Only the girl on the screen looked younger, maybe seven or eight, and she was crying as men in white coats dragged her toward the very door now standing open before us.
“No…” Lila breathed. “No, that’s not me.”
But even as she said it, her voice shook with the kind of fear that comes when your own memories begin betraying you.
Arin stared at the screens. “Lila… what is this place?”
“I don’t know!” she snapped, too fast, too desperate. “I don’t know, okay?!”
The creature stepped fully into the room.
Its body jerked with each movement, as though invisible strings were pulling it forward. In the red light, I saw numbers carved into its neck.
3
The same metallic voice returned, calmer this time.
“Security breach resolved. Subject Three has been recovered. Remaining subjects must be terminated.”
The floor beneath us clicked.
Mina screamed, “MOVE!”
Panels in the ground burst open, and black mechanical arms shot upward, clawing at our ankles. We scattered. Arin grabbed Lila and pulled her away just as steel fingers snapped shut where she’d been standing. I jumped over one arm and crashed into a desk covered in papers so old they crumbled under my hands.
One page slid free.
Across the top, in faded black ink, were the words:
PROJECT ECHO – Memory Erasure Trial
Below it were four names.
Arin. Mina. Yusuf. Lila.
My blood went cold.
We hadn’t found this place by accident.
We had been here before.
And someone had made sure we forgot.
The creature lunged.
Arin shoved Lila behind him, but it wasn’t going for him. It reached straight for her, bony fingers stretching toward her face, toward the bracelet on her wrist. The moment it touched the silver chain, Lila let out a scream so sharp it didn’t sound human.
Then the memories hit.
You could see it in her eyes.
A hospital room.
Needles.
Screaming children.
That red button.
A fire alarm.
A little girl pressing it because she wanted to go home.
And a monster in a mask that had once been a person.
Lila collapsed to her knees, gasping. “I remember,” she choked out.
The creature froze.
Its head twitched.
Slowly, trembling, it lifted a hand to its porcelain mask.
And in a cracked whisper, it said, “So do I.”
It peeled the mask away.
Underneath was not a monster.
It was a boy.
Or what had once been one.
His skin was stitched and pale, his eyes hollow with years of pain, but he couldn’t have been older than us. Burned into his forehead was another number.
4
Mina covered her mouth. “There were four subjects…”
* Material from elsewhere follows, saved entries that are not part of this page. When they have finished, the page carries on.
-- ==== Sys2Proof/Machine/Upkeep.lean ====
section
/-! DEFINITION. Upkeep of translations, replicas, clocks, leases and fused quads (04 R97 to R99, R105, R110 to R112; 07 R205;
09 R240, R246, R247, R255). -/

namespace Sys2Proof.Machine

/-! ## Walks and sweeps (09 R240, R246, R247) -/

/-- What the access that a walk serves needs: a load, a store, an atomic or a fetch. -/
def needOf (n : Nat) : Need := if n = 0 then { r := true } else if n = 1 then { w := true } else if n = 2 then { r := true, w := true } else { x := true }
/-- The walk of an access of a context: what it finds is installed in the core's TLB and the die's walk cache; it reads the tables
as they stand, and waits for a line that is not at hand. Which access asked for it, and what that needs, is a free value. -/
def walkGo (core ctx : Nat) (va : Dword) (s : State) : State :=
  let x := getCtx s ctx
  let die := dieOf core
  let r := takeFree s
  let s := walkReads r.2 die x.asid va
  match walkVia s die x.asid x.cls va (needOf (r.1.toNat % 4)) with
  | .ok t => tlbFill (walkFill s die x.asid va) core t
  | .bad _ _ => walkEnd s die
  | .waits line => post (walkAsk s (some ctx) core line) 1 (.walkComplete core ctx va)
/-- WALK_COMPLETE: hints that wait for a walk of this address go on (09 R260), else the walk itself. -/
def execWalkComplete (core ctx : Nat) (va : Dword) (s : State) : Ans :=
  .next (match (getCtx s ctx).hints.find? fun h => decide (h.lanes.head?.map Prod.snd = some va) with
  | some h =>
    let as : List LaneAcc := h.lanes.map fun l => { lane := l.1, ea := l.2 }
    runHints (modCtx s ctx fun x => { x with hints := x.hints.erase h }) ctx h.unit h.size h.resid as
  | none => walkGo core ctx va s)
/-- XLAT_INV_CTL with GO. While BUSY only GO is ignored (09 R246). -/
def execXlatInvGo (val : Word) (s : State) : Ans :=
  let v := val.toNat
  let busy := decide (ctlField s 0x2408 31 1 = 1)
  let s := ctlPut s 0x2408 0 20 (bitsN v 0 20)
  .next (if busy then s
    else (startSweep (ctlPut s 0x2408 31 1 1) (bitsN v 18 2) (bitsN v 16 2) (bitsN v 0 16) (ctlGet s 0x2400) true).2)
/-- A sweep that started earlier has not completed. One of a collapse waits for no access, and neither waits for another nor holds
one back (notes/assumptions/136.md). -/
def sweepFirst (s : State) (w : Sweep) : Bool :=
  decide (w.scope = 4) || ((s.sweeps.filter fun x => decide (x.scope ≠ 4)).head?.any fun x => decide (x.id = w.id))
/-- SWEEP_COMPLETE: sweeps complete in the order in which they started. -/
def execSweepComplete (id : Nat) (s : State) : Ans :=
  .next (match s.sweeps.find? fun w => decide (w.id = id) with
  | none => s
  | some w =>
    if sweepFirst s w && sweepOver s w then
      let s := { s with sweeps := s.sweeps.erase w }
      if w.reg then ctlPut s 0x2408 31 1 0 else s
    else post s 1 (.sweepComplete id))

/-! ## Replicas (04 R110 to R112; 09 R255) -/

/-- The address of a map entry. -/
def repEntry (s : State) (idx : Nat) : Nat := ctlGet s 0x2420 + 64 * idx
/-- HOME of an entry, as a page number. -/
def repHome (s : State) (idx : Nat) : Nat := bitsN (hwNat s (repEntry s idx) 8) 13 39
/-- The pages of an entry from its first one on. -/
def pagesOf (first n : Nat) : List Nat := (List.range n).map fun i => first + i
/-- REP_ARM with GO: writes to HOME are matched from now on. Whether a page aligned to 8 MiB is one of an 8 MiB leaf is a free
value: the entry does not say. -/
def execRepArmGo (val : Word) (s : State) : Ans :=
  .next (if ctlField s 0x2428 31 1 = 1 then s
    else
      let idx := bitsN val.toNat 0 12
      let s := ctlPut (ctlPut (ctlPut s 0x2428 0 12 idx) 0x2428 29 1 0) 0x2428 31 1 1
      let first := repHome s idx
      let r := takeFree s
      let n := if first % 1024 = 0 ∧ r.1.getLsbD 0 then 1024 else 1
      let reps := (pagesOf first n).foldl (fun m p => mset m p idx) (r.2.reps.filter fun e => decide (e.2 ≠ idx))
      let s : State := { r.2 with reps := reps, arming := some (idx, false) }
      post s 1 (.replicaArmDone idx))
/-- The pages of a map entry that writes are matched against. -/
def repPages (s : State) (idx : Nat) : List Nat := (s.reps.filter fun e => decide (e.2 = idx)).map Prod.fst
/-- The lines of a page. -/
def pageLines (p : Nat) : List Nat := (List.range 64).map fun i => 64 * p + i
/-- Lines of a page whose newest version is not at hand at its home are asked for; whether none is left. The others are read, with
the storage errors that stand in them. -/
def pageCurrent (s : State) (p : Nat) : Bool × State :=
  (pageLines p).foldl (fun a l =>
    if homeHas a.2 l then (a.1, readNewest a.2 l) else (false, (strongRead a.2 none 0 l none).2.2)) (true, s)
/-- The highest rts of a page's lines. -/
def pageRts (s : State) (p : Nat) : Stamp :=
  (pageLines p).foldl (fun m l =>
    let h := (getHome s l).rts
    let o := match ownerL2 s l with
      | some (_, x) => stampMax h x.rts
      | none => h
    stampMax m o) 0
/-- Copy one page into the replica of each die that has one, poison marks included. -/
def copyReplica (s : State) (idx first p : Nat) : State :=
  (List.range 4).foldl (fun s d =>
    let r := hwNat s (repEntry s idx + 0x18 + 8 * d) 8
    if bitN r 0 then
      let pa := ownEp s * 2 ^ 45 + bitsN r 13 32 * 2 ^ 13 + 8192 * (p - first)
      let marks := (pageLines p).map fun l => (lineNow s l).2
      let s := hwWrite s pa (hwRead s (8192 * p) 8192)
      marks.zipIdx.foldl (fun s m => setPoison s (pa / 128 + m.2) m.1) s
    else s) s
/-- FLAGS of an entry. -/
def repFlags (s : State) (idx v : Nat) : State := hwWrite s (repEntry s idx + 0x16) (leBytes 2 v)
/-- REPLICA_ARM_DONE: the replicas are copied, RTIME and V are set; a write that came first leaves V clear and sets FAIL. -/
def execReplicaArmDone (idx : Nat) (s : State) : Ans :=
  .next (match s.arming.filter fun a => decide (a.1 = idx) with
  | none => s
  | some (_, wrote) =>
    let idle (s : State) : State := ctlPut { s with arming := none } 0x2428 31 1 0
    if wrote then ctlPut (idle { s with reps := s.reps.filter fun e => decide (e.2 ≠ idx) }) 0x2428 29 1 1
    else
      let ps := repPages s idx
      let r := ps.foldl (fun (a : Bool × State) p =>
        let b := pageCurrent a.2 p
        (a.1 && b.1, b.2)) (true, s)
      if !r.1 then post r.2 1 (.replicaArmDone idx)
      else
        let s := ps.foldl (fun s p => copyReplica s idx (ps.headD 0) p) r.2
        let rt := ps.foldl (fun m p => stampMax m (pageRts s p)) 0
        idle (repFlags (hwWrite s (repEntry s idx + 0x10) (leBytes 6 rt.toNat)) idx 1))
/-- The sweep of a collapse is over. -/
def collapseSwept (s : State) (idx : Nat) : Bool := !(s.sweeps.any fun w => decide (w.scope = 4) && decide (w.target = idx))
/-- A collapse has ended: the next one of the die that waits for a place begins. -/
def nextCollapse (s : State) (die : Nat) : State :=
  match s.repQueue.find? fun q => decide (homeDie (64 * repPage s q) = die) with
  | none => s
  | some idx => startCollapse { s with repQueue := s.repQueue.erase idx } idx
/-- REPLICA_COLLAPSE_DONE: every die drops its replica, the collapse is counted, and the held writes perform from here on in order
of arrival. -/
def execReplicaCollapseDone (page : Nat) (s : State) : Ans :=
  .next (match s.collapses.find? fun k => decide (k.page = page) && !k.swept with
  | none => s
  | some k =>
    if !collapseSwept s k.idx then post s 1 (.replicaCollapseDone page)
    else
      let s := repFlags s k.idx 2
      let s : State := { s with collapses := s.collapses.map fun c => if c.idx = k.idx then { c with swept := true } else c }
      let s := ctlCount s 0x0308 0 31 1
      let s := ctlSet (ctlSet s 0x0310 (8192 * page % 2 ^ 32)) 0x0314 (8192 * page / 2 ^ 32 % 2 ^ 20)
      let s := if (repWaits s k.idx).isEmpty then repForget s k.idx else s
      let s := nextCollapse s (homeDie (64 * page))
      ctlPut s 0x0308 31 1 (if s.collapses.any fun c => !c.swept then 1 else 0))

/-! ## Clocks and leases (04 R97, R99, R105) -/

/-- LOGICAL_CLOCK_TICK. -/
def execLogicalClockTick (core : Nat) (s : State) : Ans := .next (modCore s core fun k => { k with lc := k.lc + 1 })
/-- Raise every clock that lies more than 2^40 behind. -/
def raiseClocks (s : State) (high : Stamp) : State :=
  (List.range 320).foldl (fun s k =>
    let c := (getCore s k).lc
    if raiseBehind high c = c then s else modCore s k fun x => { x with lc := raiseBehind high c }) s
/-- The earlier of two stamps. -/
def stampMin (a b : Stamp) : Stamp := if later a b then b else a
/-- A die's lowest clock. -/
def lowClock (s : State) (die : Nat) : Stamp :=
  (List.range 80).foldl (fun m k => stampMin m (getCore s (80 * die + k)).lc) (getCore s (80 * die)).lc
/-- A stamp lies more than 2^42 behind a clock. -/
def farBehind (low t : Stamp) : Bool := later low t && decide (2 ^ 42 < (low - t).toNat)
/-- A stamp no further than 2^42 behind a clock. -/
def keepUp (low t : Stamp) : Stamp := if farBehind low t then low - 2 ^ 42 else t
/-- Step 3 of R99: old clean copies go, and the stamps of owned and homed lines and of the stacks are raised. -/
def refreshStamps (s : State) : State :=
  { s with
    l2 := (s.l2.filter fun e => decide (e.2.st ≠ .s) || !farBehind (lowClock s (e.1 % 4)) e.2.rts).map fun e =>
      if e.2.st = .s then e
      else (e.1, { e.2 with wts := keepUp (lowClock s (e.1 % 4)) e.2.wts, rts := keepUp (lowClock s (e.1 % 4)) e.2.rts })
    home := s.home.map fun e => (e.1, { e.2 with
      wts := keepUp (lowClock s (homeDie e.1)) e.2.wts, rts := keepUp (lowClock s (homeDie e.1)) e.2.rts })
    mts := (List.range 8).foldl (fun m k => mput m 0 k (keepUp (lowClock s (k / 2)) (mgetD m k 0))) s.mts }
/-- CLOCK_SYNC: every 4,096 cycles. -/
def execClockSync (s : State) : Ans := .next (post (refreshStamps (raiseClocks s (highClock s))) 4096 .clockSync)
/-- COH_CFG_WRITE: for 64 times the old lease the larger one counts. -/
def execCohCfgWrite (val : Word) (s : State) : Ans :=
  let old := leaseLen s
  let s := ctlPut s 0x0300 0 6 (bitsN val.toNat 0 6)
  .next (if leaseLen s = old then s
    else post { s with oldLease := some (max old (s.oldLease.getD 0)) } (64 * old) .leaseTransitionEnd)
/-- LEASE_TRANSITION_END: the last of the periods that are open ends the transition. -/
def execLeaseTransitionEnd (s : State) : Ans :=
  .next (if s.pending.any fun t => decide (t.ev = .leaseTransitionEnd) then s else { s with oldLease := none })

/-! ## Fused quads (07 R205, R206) -/

/-- The cores of a quad. -/
def inQuad (die q core : Nat) : Bool := decide (dieOf core = die) && decide (core % 80 / 4 = q)
/-- A context is resident on a core of the quad, or saved with ferries placed there. -/
def quadUsed (s : State) (die q : Nat) : Bool :=
  s.ctxs.any fun e => e.2.live && inQuad die q (ctxCore e.2) && (decide (e.2.place ≠ .saved) || !e.2.ferries.isEmpty)
/-- Change one bit of FUSE where it may be changed. -/
def fuseBit (die : Nat) (val : Nat) (s : State) (q : Nat) : State :=
  let off := 0x0330 + 4 * die
  if bitN (ctlGet s off) q = bitN val q then s
  else if quadUsed s die q then ctlPut s off 31 1 1
  else ctlPut { s with l1 := s.l1.filter fun e => !inQuad die q (e.1 % 320) } off q 1 (bitsN val q 1)
/-- QUAD_FUSE_WRITE. -/
def execQuadFuseWrite (die : Nat) (val : Word) (s : State) : Ans :=
  .next (if 4 ≤ die then s
    else
      let s := if val.getLsbD 31 then ctlPut s (0x0330 + 4 * die) 31 1 0 else s
      (List.range 20).foldl (fuseBit die val.toNat) s)

end Sys2Proof.Machine
end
The boy—Subject Four—looked at Lila, and for a second the thing in his face wasn’t hunger or rage.
It was grief.
“They left me here,” he said. “You opened the door and escaped. I stayed behind.”
Lila was crying now. “I was just a kid…”
“So was I.”
The room shook violently. Sparks rained from the ceiling. On the monitors, a countdown appeared in flashing red.
FACILITY PURGE INITIATED – 04:59
Arin swore. “This place is going to blow.”
I grabbed the scattered papers while Mina searched for another exit. Lila rose unsteadily, staring at Subject Four like she wanted to apologize for a nightmare neither of them had chosen.
“Come with us,” she said.
He laughed—a broken, rusted sound. “You still don’t understand. This place doesn’t want us to leave.”
From the walls came more dragging sounds.
More doors were opening.
And from the darkness beyond them, more figures began to emerge.
More masks.
More numbers.
More children turned into monsters.
Arin backed toward the hallway. “We need to go. Now.”
But Lila didn’t move.
She looked at the giant red button, now hidden beneath the floor, and then at the countdown, and then at the monsters filling the room.
Finally, she whispered, “I pressed it once to escape.”
Her tear-filled eyes lifted to us.
“I think I have to press it again to end this.”